Fred Beretta

Personal information
- Born: January 24, 1917 Proctor, Vermont, U.S.
- Died: November 17, 1962 (aged 45) Indianapolis, Indiana, U.S.

Career information
- High school: Bedford (Bedford, Indiana)
- College: Purdue (1937–1940)
- Position: Guard

Career history
- 1940–1941: Akron Firestone Non-Skids

Career highlights
- First-team All-American – Helms (1940); First-team All-Big Ten (1940);

= Fred Beretta =

American basketball player

Fernando Frederick Beretta (January 24, 1917 – November 17, 1962) was an American basketball player. He is best known for his All-American college career with Purdue University.

Beretta played at Bedford High School in Bedford, Indiana, then went to Purdue to play college basketball.
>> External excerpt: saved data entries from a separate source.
-- ==== Sys2Proof/Config.lean ====
section
/-!
DEFINITION. The parameters of the block that the spec leaves open (00_scope.md R6): fixed when the block
is built (70_reset_and_hazards.md R104), read by its commands, written by none.
-/
namespace Sys2Proof

/-- `MAGIC`, the four bytes that open the header (R6, 92_eei_decisions.md D3). -/
structure Magic where
  m0 : Byte
  m1 : Byte
  m2 : Byte
  m3 : Byte
deriving DecidableEq, Repr

/-- `MAGIC[0..3]` in stream order. -/
def Magic.bytes (m : Magic) : List Byte := [m.m0, m.m1, m.m2, m.m3]

/-- The open parameters of R6. A state carries one `Config`, so a statement about every state is a statement
about every `MAGIC` and about both settings of `CACHE_VALID_TRACKING` (logs 4 and 5). -/
structure Config where
  magic              : Magic
  /-- `CACHE_VALID_TRACKING` (92_eei_decisions.md D4): `false` keeps the sentinel behaviour of R65. -/
  cacheValidTracking : Bool
deriving DecidableEq, Repr

/-- `COUNT_WIDTH` (R6, 92_eei_decisions.md D9): the width of a hardware pixel counter. The spec gives it no
value, so it has no body; the model's counter is unbounded (log 6). -/
opaque Config.countWidth : Nat

end Sys2Proof
end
At Purdue Beretta was a three-year letterman, a member of Pi Kappa Phi fraternity, and earned first-team All-Big Ten Conference and first-team All-American honors from the Helms Athletic Foundation as a senior in 1940. A guard, Beretta was known as a strong defender and ballhandler.

Beretta played for the Akron Firestone Non-Skids in the 1940–41 National Basketball League season, prior to joining the U.S. Army for World War II. Beretta would later be inducted into the Purdue athletic hall of fame and the Indiana Basketball Hall of Fame.